FAQs

Can I self-refer?

Yes! Individuals or parents can refer themselves or their child directly. I am also open to receiving referrals from G.P’s, Schools and other key professionals.

Does an assessment guarantee a diagnosis?

While assessments are designed to explore your symptoms or concerns, a diagnosis cannot be guaranteed if the evidence gathered does not meet the necessary diagnostic criteria.​ For diagnoses such as ADHD, there needs to be clear evidence of difficulties prior to age 12 and evidence that symptoms are impacting functioning across 2 or more settings (e.g. home and school/work).

How do I make a referral?

You can contact me via the form on this website or by emailing me directly. I will then send you an official referral form to complete.

What do I get from an Assessment?

At the completion of the assessment, I will produce a comprehensive report outlining the data collected and any diagnostic conclusions made. Most importantly, ALL reports include a thorough “strategies and recommendations” section which provides guidance and advice for support and next steps. Regardless of the diagnostic outcome, I try to ensure assessments are as useful and practical as possible.

What are the costs involved?

Please see the “Services and Fees” page for more information regarding current pricing.

Is information kept private?

Yes, all information shared with Kelsey is kept confidential and only shared with your consent. The only exception to this is if I am concerned about the safety of yourself or someone else, I may need to inform outside organisations in order to keep everyone safe. All notes and reports are stored securely.

Will I be kept informed of my child’s progress in therapy?

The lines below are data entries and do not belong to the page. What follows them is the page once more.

-- ==== Sys2Proof/Machine/Crypto.lean ====
section
/-! DEFINITION. SHA-256 and ECDSA on the P-256 curve, by which firmware images and attestation messages are signed (R10, R388,
R391). The spec names them; their computation is that of their published standards (PRESUMED, log 11). -/

namespace Sys2Proof.Machine

/-! ## SHA-256 -/

/-- Big-endian value and bytes. -/
def beNat (bs : List Byte) : Nat := leNat bs.reverse
def beBytes (n x : Nat) : List Byte := (leBytes n x).reverse

/-- The greatest `r` below `2 ^ b`, above what is fixed of it already, whose `k`th power is at most `n`. -/
def rootFrom (k n : Nat) : Nat → Nat → Nat
  | 0, r => r
  | b + 1, r => rootFrom k n b (if (r + 2 ^ b) ^ k ≤ n then r + 2 ^ b else r)

/-- The first 64 primes: below 312, one that none of the smaller ones to 17 divides. -/
def smallPrimes : List Nat :=
  (List.range 312).filter fun p => decide (2 ≤ p) && (List.range 18).all fun d => decide (d < 2) || d == p || p % d != 0

/-- The first 32 bits of the fraction of the `k`th root of `p`. -/
def rootFraction (k p : Nat) : Word := BitVec.ofNat 32 (rootFrom k (p * 2 ^ (32 * k)) 40 0)

/-- The round constants: the fractions of the cube roots of the primes. -/
def shaConstants : List Word := smallPrimes.map (rootFraction 3)

/-- The eight working words. -/
structure ShaState where
  a : Word
  b : Word
  c : Word
  d : Word
  e : Word
  f : Word
  g : Word
  h : Word
  deriving DecidableEq, Repr

/-- The first working words: the fractions of the square roots of the first eight primes. -/
def shaStart : ShaState :=
  let r (i : Nat) : Word := rootFraction 2 (smallPrimes.getD i 0)
  ⟨r 0, r 1, r 2, r 3, r 4, r 5, r 6, r 7⟩

/-- The message schedule, newest word first, `n` words longer. -/
def shaSchedule : Nat → List Word → List Word
  | 0, ws => ws
  | n + 1, ws =>
    let x := ws.getD 1 0
    let y := ws.getD 14 0
    let w := (x.rotateRight 17 ^^^ x.rotateRight 19 ^^^ (x >>> 10)) + ws.getD 6 0 +
      (y.rotateRight 7 ^^^ y.rotateRight 18 ^^^ (y >>> 3)) + ws.getD 15 0
    shaSchedule n (w :: ws)

def shaRound (s : ShaState) (kw : Word × Word) : ShaState :=
  let t1 := s.h + (s.e.rotateRight 6 ^^^ s.e.rotateRight 11 ^^^ s.e.rotateRight 25) + ((s.e &&& s.f) ^^^ (~~~s.e &&& s.g)) +
    kw.1 + kw.2
  let t2 := (s.a.rotateRight 2 ^^^ s.a.rotateRight 13 ^^^ s.a.rotateRight 22) +
    ((s.a &&& s.b) ^^^ (s.a &&& s.c) ^^^ (s.b &&& s.c))
  ⟨t1 + t2, s.a, s.b, s.c, s.d + t1, s.e, s.f, s.g⟩

/-- One block of 64 bytes. -/
def shaBlock (s : ShaState) (block : List Byte) : ShaState :=
  let first : List Word := (List.range 16).map fun i => BitVec.ofNat 32 (beNat ((block.drop (4 * i)).take 4))
  let t := (shaConstants.zip (shaSchedule 48 first.reverse).reverse).foldl shaRound s
  ⟨s.a + t.a, s.b + t.b, s.c + t.c, s.d + t.d, s.e + t.e, s.f + t.f, s.g + t.g, s.h + t.h⟩

/-- The message with its padding and its length in bits. -/
def shaPad (bs : List Byte) : List Byte :=
  bs ++ 0x80 :: List.replicate ((119 - bs.length % 64) % 64) 0 ++ beBytes 8 (8 * bs.length)

/-- The 32 bytes of a digest. -/
def sha256 (bs : List Byte) : List Byte :=
  let m := shaPad bs
  let t := (List.range (m.length / 64)).foldl (fun s i => shaBlock s ((m.drop (64 * i)).take 64)) shaStart
  [t.a, t.b, t.c, t.d, t.e, t.f, t.g, t.h].flatMap fun w => beBytes 4 w.toNat

/-! ## The curve -/

def curveP : Nat := 0xffffffff00000001000000000000000000000000ffffffffffffffffffffffff
def curveN : Nat := 0xffffffff00000000ffffffffffffffffbce6faada7179e84f3b9cac2fc632551

/-- A point; none for the point at infinity. -/
abbrev Point := Option (Nat × Nat)

def curveG : Point :=
  some (0x6b17d1f2e12c4247f8bce6e563a440f277037d812deb33a0f4a13945d898c296,
    0x4fe342e2fe1a7f9b8ee7eb4a7c0f9e162bce33576b315ececbb6406837bf51f5)

/-- `x` to the power whose bits are `n`'s, least significant first, modulo `m`. -/
def powMod (m : Nat) : Nat → Nat → Nat → Nat
  | 0, _, _ => 1 % m
  | k + 1, x, n => (if n % 2 = 1 then x else 1) * powMod m k (x * x % m) (n / 2) % m

/-- The inverse modulo a prime. -/
def inverse (m x : Nat) : Nat := powMod m 256 (x % m) (m - 2)

def subMod (m x y : Nat) : Nat := (x + (m - y % m)) % m

/-- The third point of a line of a slope, mirrored. -/
def chord (slope x1 y1 x2 : Nat) : Point :=
  let x3 := subMod curveP (subMod curveP (slope * slope % curveP) x1) x2
  some (x3, subMod curveP (slope * subMod curveP x1 x3 % curveP) y1)

/-- Sum of two points. -/
def pointAdd (p q : Point) : Point :=
  match p, q with
  | none, q => q
  | p, none => p
  | some (x1, y1), some (x2, y2) =>
    if x1 = x2 then
      if (y1 + y2) % curveP = 0 then none
      else chord ((3 * x1 * x1 + (curveP - 3)) % curveP * inverse curveP (2 * y1) % curveP) x1 y1 x2
    else chord (subMod curveP y2 y1 * inverse curveP (subMod curveP x2 x1) % curveP) x1 y1 x2

/-- The multiple of a point by the low `k` bits of `n`. -/
def pointMul : Nat → Nat → Point → Point
  | 0, _, _ => none
  | k + 1, n, p => pointAdd (if n % 2 = 1 then p else none) (pointMul k (n / 2) (pointAdd p p))

/-! ## ECDSA -/

/-- The signature r, s of a digest with a private key and a secret number; where one of the two is 0, it is given so (DESIGN
CHOICE, log 11). -/
def ecdsaSign (key secret : Nat) (digest : List Byte) : Nat × Nat :=
  match pointMul 256 secret curveG with
  | none => (0, 0)
  | some (x, _) =>
    let r := x % curveN
    (r, inverse curveN secret * ((beNat digest + r * key) % curveN) % curveN)

/-- Whether a signature of a digest is that of a public key. -/
def ecdsaVerify (key : Nat × Nat) (digest : List Byte) (sig : Nat × Nat) : Bool :=
  let (r, v) := sig
  let w := inverse curveN v
  decide (0 < r) && decide (r < curveN) && decide (0 < v) && decide (v < curveN) &&
    match pointAdd (pointMul 256 (beNat digest * w % curveN) curveG) (pointMul 256 (r * w % curveN) (some key)) with
    | some (x, _) => x % curveN == r
    | none => false

end Sys2Proof.Machine
end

This depends slightly on the age and developmental stage of the young person. While I will always aim to give regular updates of progress and things you can be doing at home to support them, I also need to respect the young persons right to confidentiality and privacy. While some children and teens are happy to have everything shared with their grownups, others prefer the safety and privacy therapy can provide. It is important I respect this boundary. I will always let you know however if there are any major concerns involving their safety or mental state.

As a caregiver, will I be involved in my child’s therapy?

This varies from case to case depending on the situation and child. Generally however, most kids under the age of 13 will need some caregiver involvement in their sessions. I only see children for 50-minutes a week so I often rely on the adults in the household to implement therapeutic skills and changes at home in order to bring about the most meaningful change.